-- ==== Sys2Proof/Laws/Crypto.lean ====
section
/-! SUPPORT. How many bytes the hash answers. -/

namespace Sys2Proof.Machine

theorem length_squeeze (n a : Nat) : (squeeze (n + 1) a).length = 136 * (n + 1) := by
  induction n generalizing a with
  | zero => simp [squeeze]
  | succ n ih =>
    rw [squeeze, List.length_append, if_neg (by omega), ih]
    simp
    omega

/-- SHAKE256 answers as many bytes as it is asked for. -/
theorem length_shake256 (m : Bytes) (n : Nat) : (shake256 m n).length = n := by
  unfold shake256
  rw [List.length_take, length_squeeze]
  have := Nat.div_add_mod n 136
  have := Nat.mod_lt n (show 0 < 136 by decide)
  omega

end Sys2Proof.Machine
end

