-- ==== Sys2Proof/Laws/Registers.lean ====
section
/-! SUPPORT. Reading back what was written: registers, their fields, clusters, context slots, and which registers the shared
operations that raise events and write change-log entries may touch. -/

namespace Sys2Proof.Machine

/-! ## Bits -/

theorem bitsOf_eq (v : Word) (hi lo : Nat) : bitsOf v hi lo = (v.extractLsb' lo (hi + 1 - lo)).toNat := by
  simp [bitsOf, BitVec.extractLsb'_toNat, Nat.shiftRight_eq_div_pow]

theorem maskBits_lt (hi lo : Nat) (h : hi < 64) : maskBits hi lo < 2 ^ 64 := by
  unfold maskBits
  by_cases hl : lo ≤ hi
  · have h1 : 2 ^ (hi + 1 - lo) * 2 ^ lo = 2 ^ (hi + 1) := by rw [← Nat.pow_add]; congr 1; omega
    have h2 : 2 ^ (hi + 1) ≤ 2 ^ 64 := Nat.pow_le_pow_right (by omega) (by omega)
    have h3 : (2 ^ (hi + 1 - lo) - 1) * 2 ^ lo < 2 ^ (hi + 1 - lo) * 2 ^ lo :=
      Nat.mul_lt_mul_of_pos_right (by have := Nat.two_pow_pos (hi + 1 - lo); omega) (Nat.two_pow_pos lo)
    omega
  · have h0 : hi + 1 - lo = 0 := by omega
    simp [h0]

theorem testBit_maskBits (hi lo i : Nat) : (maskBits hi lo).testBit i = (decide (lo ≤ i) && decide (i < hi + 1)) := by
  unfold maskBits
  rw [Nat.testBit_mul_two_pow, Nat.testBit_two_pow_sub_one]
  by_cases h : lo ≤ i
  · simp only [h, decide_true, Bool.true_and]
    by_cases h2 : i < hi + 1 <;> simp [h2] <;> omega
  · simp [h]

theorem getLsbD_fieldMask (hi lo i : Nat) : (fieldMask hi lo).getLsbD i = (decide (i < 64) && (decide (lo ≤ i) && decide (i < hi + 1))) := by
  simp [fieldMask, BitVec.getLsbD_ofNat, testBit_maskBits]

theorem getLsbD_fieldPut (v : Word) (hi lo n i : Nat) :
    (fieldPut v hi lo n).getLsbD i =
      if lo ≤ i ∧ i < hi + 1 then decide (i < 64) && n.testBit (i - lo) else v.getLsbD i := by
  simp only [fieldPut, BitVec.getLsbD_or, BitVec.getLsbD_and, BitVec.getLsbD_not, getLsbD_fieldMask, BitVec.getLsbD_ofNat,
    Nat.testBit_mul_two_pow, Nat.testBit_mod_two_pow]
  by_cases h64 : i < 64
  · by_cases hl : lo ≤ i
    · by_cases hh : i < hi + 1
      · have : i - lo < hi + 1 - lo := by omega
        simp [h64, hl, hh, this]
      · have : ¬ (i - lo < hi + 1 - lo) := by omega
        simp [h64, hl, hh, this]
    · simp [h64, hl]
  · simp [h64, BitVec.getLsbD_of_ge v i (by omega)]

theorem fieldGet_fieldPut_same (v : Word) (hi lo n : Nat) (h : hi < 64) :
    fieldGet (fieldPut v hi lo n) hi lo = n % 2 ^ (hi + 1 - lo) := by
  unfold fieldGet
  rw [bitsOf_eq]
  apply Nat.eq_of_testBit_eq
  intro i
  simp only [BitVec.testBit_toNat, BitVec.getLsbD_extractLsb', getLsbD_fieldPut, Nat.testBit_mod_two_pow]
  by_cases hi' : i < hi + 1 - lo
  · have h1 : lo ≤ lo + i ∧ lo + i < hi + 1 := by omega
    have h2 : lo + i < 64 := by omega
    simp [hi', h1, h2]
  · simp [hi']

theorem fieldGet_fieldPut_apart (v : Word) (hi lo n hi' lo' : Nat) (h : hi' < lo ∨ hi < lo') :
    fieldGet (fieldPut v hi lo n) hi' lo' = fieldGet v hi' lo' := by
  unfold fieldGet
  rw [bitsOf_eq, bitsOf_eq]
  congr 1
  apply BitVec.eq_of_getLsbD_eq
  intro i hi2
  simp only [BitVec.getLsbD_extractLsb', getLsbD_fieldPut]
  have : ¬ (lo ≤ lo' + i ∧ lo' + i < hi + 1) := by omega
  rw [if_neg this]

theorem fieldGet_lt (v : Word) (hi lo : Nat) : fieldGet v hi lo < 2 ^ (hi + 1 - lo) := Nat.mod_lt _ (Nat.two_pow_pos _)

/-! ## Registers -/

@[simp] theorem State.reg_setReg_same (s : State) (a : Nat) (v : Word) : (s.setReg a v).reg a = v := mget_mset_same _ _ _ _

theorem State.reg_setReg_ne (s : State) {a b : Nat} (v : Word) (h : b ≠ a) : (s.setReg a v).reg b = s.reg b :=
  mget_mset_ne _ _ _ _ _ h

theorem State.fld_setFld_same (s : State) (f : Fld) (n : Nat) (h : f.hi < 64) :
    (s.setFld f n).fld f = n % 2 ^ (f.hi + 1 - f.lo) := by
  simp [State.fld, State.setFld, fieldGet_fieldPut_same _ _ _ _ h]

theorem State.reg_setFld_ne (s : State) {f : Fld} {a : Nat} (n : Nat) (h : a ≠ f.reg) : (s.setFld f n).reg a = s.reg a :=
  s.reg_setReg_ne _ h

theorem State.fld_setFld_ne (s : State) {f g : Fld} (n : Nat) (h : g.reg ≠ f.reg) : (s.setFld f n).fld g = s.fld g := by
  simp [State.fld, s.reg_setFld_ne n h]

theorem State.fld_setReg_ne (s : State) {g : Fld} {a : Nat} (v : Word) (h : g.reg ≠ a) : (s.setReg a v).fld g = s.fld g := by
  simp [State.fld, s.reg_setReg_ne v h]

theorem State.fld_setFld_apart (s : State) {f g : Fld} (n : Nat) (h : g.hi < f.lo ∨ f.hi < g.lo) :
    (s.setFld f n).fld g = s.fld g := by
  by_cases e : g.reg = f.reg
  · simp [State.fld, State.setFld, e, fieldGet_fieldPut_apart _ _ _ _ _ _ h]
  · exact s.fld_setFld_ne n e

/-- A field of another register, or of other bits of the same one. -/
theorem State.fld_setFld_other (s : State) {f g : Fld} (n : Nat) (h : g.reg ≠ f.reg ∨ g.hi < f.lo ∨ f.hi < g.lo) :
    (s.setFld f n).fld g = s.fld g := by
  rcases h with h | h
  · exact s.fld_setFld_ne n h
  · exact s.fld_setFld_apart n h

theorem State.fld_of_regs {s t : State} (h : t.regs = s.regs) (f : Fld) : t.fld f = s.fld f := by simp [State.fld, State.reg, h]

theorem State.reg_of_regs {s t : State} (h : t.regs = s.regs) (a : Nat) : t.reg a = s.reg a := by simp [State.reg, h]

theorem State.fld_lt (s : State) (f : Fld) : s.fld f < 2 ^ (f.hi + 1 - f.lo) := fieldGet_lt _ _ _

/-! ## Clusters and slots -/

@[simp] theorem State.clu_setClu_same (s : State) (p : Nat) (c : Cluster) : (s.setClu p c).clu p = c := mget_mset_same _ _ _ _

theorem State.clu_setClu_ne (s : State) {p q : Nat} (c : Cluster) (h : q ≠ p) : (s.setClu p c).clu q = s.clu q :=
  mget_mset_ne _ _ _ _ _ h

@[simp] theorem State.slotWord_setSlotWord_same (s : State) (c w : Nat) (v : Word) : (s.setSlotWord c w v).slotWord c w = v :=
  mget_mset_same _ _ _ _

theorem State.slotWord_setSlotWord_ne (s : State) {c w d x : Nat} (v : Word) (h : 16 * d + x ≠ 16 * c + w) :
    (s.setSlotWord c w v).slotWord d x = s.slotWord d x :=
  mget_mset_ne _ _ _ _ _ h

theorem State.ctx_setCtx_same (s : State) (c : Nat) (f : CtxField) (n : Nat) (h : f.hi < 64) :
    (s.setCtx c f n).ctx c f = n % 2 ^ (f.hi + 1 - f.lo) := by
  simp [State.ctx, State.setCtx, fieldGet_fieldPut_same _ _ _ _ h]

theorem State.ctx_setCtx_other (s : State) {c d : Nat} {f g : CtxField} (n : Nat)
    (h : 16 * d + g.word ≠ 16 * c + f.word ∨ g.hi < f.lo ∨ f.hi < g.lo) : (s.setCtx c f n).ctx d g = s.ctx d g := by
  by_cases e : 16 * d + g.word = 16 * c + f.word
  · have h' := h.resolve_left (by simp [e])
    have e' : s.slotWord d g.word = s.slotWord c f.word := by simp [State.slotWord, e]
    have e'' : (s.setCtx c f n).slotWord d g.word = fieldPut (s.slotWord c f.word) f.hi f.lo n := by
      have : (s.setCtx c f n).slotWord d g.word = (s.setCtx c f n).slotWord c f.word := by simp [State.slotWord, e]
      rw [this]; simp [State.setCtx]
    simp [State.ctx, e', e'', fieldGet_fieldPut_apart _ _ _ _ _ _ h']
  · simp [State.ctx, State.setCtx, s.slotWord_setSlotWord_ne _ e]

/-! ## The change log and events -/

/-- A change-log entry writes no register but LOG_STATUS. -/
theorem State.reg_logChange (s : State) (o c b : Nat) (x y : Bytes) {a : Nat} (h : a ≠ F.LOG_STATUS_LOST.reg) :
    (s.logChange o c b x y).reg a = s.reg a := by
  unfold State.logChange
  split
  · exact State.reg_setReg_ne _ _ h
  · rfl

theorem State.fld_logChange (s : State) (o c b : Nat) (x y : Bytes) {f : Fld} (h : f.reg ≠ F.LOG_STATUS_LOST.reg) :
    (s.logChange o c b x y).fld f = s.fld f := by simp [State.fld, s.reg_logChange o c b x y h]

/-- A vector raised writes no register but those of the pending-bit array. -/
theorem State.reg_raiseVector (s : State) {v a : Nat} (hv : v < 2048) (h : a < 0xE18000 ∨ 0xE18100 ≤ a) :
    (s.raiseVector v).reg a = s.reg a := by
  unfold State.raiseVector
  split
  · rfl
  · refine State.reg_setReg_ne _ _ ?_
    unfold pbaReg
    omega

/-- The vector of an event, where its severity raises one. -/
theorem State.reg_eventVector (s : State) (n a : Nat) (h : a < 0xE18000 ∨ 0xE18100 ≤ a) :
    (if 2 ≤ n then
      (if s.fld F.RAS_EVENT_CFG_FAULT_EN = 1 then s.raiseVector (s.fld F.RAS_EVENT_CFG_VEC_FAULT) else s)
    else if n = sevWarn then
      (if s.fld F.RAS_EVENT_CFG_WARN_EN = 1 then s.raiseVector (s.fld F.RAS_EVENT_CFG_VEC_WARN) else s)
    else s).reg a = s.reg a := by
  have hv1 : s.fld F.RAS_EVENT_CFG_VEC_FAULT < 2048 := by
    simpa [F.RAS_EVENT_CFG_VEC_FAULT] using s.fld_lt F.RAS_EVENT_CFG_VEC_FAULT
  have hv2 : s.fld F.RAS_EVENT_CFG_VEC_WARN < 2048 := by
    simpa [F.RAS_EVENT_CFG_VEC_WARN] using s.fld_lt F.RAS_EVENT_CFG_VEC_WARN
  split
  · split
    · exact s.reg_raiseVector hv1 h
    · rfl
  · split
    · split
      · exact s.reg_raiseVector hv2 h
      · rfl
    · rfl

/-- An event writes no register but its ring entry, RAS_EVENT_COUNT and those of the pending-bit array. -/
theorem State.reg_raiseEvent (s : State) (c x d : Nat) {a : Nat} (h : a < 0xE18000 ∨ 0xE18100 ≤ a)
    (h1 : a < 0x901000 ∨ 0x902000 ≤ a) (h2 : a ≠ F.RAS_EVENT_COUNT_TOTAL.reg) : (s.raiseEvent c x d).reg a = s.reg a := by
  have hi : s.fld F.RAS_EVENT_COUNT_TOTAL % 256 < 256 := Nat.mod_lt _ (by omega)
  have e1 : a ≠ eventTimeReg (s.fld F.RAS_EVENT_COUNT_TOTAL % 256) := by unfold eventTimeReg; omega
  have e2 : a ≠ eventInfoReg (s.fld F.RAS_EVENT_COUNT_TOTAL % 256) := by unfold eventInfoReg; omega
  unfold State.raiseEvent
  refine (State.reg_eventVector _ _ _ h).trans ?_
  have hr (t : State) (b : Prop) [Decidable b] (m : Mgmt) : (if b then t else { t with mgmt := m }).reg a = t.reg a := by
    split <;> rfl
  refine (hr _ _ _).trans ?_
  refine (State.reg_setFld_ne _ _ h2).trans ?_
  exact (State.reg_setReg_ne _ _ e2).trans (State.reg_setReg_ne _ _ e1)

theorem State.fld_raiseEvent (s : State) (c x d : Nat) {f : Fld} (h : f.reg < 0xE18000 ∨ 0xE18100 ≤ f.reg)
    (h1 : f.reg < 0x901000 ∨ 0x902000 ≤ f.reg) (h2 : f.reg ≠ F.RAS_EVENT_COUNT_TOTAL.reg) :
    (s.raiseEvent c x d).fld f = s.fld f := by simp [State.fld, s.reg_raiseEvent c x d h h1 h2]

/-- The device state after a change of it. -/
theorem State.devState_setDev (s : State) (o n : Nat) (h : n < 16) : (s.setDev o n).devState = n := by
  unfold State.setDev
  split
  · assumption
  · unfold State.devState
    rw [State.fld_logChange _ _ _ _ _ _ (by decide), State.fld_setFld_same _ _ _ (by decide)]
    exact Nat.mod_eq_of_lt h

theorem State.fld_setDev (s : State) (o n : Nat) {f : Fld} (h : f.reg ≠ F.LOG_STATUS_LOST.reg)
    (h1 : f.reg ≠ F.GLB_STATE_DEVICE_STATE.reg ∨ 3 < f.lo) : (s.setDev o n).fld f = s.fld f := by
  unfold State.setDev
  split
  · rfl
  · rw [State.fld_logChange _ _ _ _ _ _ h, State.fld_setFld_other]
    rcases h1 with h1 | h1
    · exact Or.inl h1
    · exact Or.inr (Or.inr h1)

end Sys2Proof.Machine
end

###

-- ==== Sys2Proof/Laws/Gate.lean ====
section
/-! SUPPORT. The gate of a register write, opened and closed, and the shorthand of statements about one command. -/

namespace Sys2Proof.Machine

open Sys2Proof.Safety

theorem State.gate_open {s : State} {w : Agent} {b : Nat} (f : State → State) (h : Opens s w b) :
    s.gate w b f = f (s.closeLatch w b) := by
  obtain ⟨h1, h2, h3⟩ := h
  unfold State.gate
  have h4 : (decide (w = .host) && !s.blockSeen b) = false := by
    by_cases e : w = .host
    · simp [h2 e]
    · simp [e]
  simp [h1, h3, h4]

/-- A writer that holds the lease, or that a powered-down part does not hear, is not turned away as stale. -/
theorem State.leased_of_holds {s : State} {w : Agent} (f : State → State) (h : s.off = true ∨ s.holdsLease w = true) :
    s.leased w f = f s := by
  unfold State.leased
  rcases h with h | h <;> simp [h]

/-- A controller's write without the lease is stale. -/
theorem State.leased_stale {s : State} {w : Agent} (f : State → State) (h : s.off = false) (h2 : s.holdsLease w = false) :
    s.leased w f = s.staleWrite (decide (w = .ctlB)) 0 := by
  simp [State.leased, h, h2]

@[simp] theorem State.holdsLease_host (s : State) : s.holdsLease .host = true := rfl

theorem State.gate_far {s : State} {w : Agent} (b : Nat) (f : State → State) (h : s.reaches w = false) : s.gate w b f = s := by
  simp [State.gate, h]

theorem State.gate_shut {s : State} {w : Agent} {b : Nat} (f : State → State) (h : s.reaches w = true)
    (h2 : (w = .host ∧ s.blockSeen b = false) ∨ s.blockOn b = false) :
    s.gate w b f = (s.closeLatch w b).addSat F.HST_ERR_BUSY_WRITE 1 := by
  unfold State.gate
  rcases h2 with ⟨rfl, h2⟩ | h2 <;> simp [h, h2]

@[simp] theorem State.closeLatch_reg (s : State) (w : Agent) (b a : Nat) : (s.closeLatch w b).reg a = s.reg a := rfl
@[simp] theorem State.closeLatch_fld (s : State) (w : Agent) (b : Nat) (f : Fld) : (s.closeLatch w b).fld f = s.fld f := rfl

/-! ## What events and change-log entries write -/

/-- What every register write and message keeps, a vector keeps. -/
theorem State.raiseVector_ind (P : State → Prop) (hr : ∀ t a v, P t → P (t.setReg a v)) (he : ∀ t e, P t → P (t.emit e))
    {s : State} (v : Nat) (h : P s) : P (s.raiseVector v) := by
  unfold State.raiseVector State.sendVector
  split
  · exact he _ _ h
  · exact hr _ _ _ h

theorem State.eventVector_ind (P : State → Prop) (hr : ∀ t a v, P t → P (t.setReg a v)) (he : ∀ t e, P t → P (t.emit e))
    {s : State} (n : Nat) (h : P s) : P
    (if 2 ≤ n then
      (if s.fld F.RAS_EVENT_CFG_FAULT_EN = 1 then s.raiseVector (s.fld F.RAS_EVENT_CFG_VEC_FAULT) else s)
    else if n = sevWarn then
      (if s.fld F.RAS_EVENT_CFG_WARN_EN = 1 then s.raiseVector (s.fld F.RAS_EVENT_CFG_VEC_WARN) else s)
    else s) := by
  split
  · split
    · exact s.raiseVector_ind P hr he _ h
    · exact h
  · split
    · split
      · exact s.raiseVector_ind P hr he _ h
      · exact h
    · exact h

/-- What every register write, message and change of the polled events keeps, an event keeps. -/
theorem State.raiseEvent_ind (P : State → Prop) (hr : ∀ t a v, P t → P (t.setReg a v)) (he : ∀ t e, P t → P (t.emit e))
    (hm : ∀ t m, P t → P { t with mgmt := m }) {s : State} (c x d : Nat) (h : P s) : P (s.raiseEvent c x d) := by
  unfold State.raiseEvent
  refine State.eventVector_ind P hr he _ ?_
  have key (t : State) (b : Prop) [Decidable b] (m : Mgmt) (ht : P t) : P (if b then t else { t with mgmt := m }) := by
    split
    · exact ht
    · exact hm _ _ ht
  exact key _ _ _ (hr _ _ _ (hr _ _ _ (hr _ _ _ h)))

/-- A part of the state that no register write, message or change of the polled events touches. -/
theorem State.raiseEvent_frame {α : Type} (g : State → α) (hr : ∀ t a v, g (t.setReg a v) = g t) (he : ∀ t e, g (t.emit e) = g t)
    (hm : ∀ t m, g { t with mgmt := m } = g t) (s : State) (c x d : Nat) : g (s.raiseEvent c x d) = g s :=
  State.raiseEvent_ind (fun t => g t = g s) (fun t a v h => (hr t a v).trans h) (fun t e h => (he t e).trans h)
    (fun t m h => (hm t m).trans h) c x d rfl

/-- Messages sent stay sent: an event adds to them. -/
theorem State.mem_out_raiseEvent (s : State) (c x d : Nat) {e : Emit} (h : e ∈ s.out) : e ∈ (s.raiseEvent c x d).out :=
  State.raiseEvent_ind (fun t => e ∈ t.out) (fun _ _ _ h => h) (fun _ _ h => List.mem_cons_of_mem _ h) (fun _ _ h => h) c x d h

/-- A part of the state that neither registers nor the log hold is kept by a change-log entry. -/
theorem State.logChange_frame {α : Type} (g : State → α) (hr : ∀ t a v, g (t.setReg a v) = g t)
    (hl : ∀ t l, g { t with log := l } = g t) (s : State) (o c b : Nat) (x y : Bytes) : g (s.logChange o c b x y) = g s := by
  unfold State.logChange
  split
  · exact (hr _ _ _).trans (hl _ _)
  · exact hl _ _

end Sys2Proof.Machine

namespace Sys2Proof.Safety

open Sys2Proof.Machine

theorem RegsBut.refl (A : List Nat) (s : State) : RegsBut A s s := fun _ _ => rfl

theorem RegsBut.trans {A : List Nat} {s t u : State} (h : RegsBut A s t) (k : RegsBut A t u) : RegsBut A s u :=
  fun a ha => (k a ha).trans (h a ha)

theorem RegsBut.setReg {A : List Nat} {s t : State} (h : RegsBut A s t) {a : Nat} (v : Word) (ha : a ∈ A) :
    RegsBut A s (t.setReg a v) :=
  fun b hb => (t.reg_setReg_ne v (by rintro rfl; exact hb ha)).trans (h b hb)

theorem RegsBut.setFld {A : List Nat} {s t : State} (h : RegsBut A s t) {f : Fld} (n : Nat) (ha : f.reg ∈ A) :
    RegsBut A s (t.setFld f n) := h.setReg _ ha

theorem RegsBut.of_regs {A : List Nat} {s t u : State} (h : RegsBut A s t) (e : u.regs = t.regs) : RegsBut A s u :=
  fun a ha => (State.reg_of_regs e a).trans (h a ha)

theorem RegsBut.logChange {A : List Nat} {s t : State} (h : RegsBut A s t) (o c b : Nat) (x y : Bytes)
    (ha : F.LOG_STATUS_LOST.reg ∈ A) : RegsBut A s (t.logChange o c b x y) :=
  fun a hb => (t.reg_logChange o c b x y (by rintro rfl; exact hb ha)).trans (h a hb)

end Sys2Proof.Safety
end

###

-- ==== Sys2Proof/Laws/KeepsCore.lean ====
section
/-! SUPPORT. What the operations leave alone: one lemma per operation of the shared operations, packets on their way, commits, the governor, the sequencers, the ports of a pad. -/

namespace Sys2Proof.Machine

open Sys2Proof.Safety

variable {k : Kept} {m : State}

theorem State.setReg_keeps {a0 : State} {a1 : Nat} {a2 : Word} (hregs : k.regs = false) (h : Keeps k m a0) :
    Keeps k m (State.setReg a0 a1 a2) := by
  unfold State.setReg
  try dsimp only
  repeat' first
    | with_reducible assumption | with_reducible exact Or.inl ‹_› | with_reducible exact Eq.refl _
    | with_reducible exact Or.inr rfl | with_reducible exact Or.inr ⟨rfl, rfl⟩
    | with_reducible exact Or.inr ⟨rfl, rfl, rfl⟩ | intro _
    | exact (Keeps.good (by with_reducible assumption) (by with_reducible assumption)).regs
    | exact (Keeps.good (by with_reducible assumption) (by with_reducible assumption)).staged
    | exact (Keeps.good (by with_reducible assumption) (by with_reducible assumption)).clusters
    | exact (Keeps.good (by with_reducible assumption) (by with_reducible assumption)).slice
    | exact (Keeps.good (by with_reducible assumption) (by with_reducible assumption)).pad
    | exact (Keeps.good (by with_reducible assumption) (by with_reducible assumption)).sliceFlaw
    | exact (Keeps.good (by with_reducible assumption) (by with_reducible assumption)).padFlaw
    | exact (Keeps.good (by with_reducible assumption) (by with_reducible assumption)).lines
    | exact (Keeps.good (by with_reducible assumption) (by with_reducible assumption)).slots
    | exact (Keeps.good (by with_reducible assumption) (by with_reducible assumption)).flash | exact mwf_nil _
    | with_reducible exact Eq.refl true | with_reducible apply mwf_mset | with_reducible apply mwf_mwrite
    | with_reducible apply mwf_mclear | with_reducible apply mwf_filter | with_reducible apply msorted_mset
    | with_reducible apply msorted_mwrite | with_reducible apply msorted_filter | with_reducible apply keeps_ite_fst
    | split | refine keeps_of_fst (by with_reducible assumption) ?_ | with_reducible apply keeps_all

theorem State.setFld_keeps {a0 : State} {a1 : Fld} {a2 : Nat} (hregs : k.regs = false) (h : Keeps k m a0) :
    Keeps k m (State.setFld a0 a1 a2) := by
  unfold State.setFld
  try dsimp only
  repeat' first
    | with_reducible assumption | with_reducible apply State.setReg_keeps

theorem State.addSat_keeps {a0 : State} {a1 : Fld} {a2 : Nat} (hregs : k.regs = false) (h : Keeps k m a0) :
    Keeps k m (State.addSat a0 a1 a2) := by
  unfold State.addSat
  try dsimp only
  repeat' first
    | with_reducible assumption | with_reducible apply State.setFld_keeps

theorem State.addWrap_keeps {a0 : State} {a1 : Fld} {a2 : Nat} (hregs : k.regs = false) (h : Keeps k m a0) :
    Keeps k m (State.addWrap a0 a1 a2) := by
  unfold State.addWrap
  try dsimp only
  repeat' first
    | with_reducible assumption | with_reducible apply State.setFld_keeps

###

- _TASK DESCRIPTION_
Your task is to retype the entries verbatim, starting with the line that holds "-- ==== Sys2Proof/Laws/Crypto.lean" and stopping after the line that holds "succ n ih =>".

- _SOLUTION TO THE EXERCISE_
-- ==== Sys2Proof/Laws/Crypto.lean ====
section
/-! SUPPORT. How many bytes the hash answers. -/

namespace Sys2Proof.Machine

theorem length_squeeze (n a : Nat) : (squeeze (n + 1) a).length = 136 * (n + 1) := by
  induction n generalizing a with
  | zero => simp [squeeze]
  | succ n ih =>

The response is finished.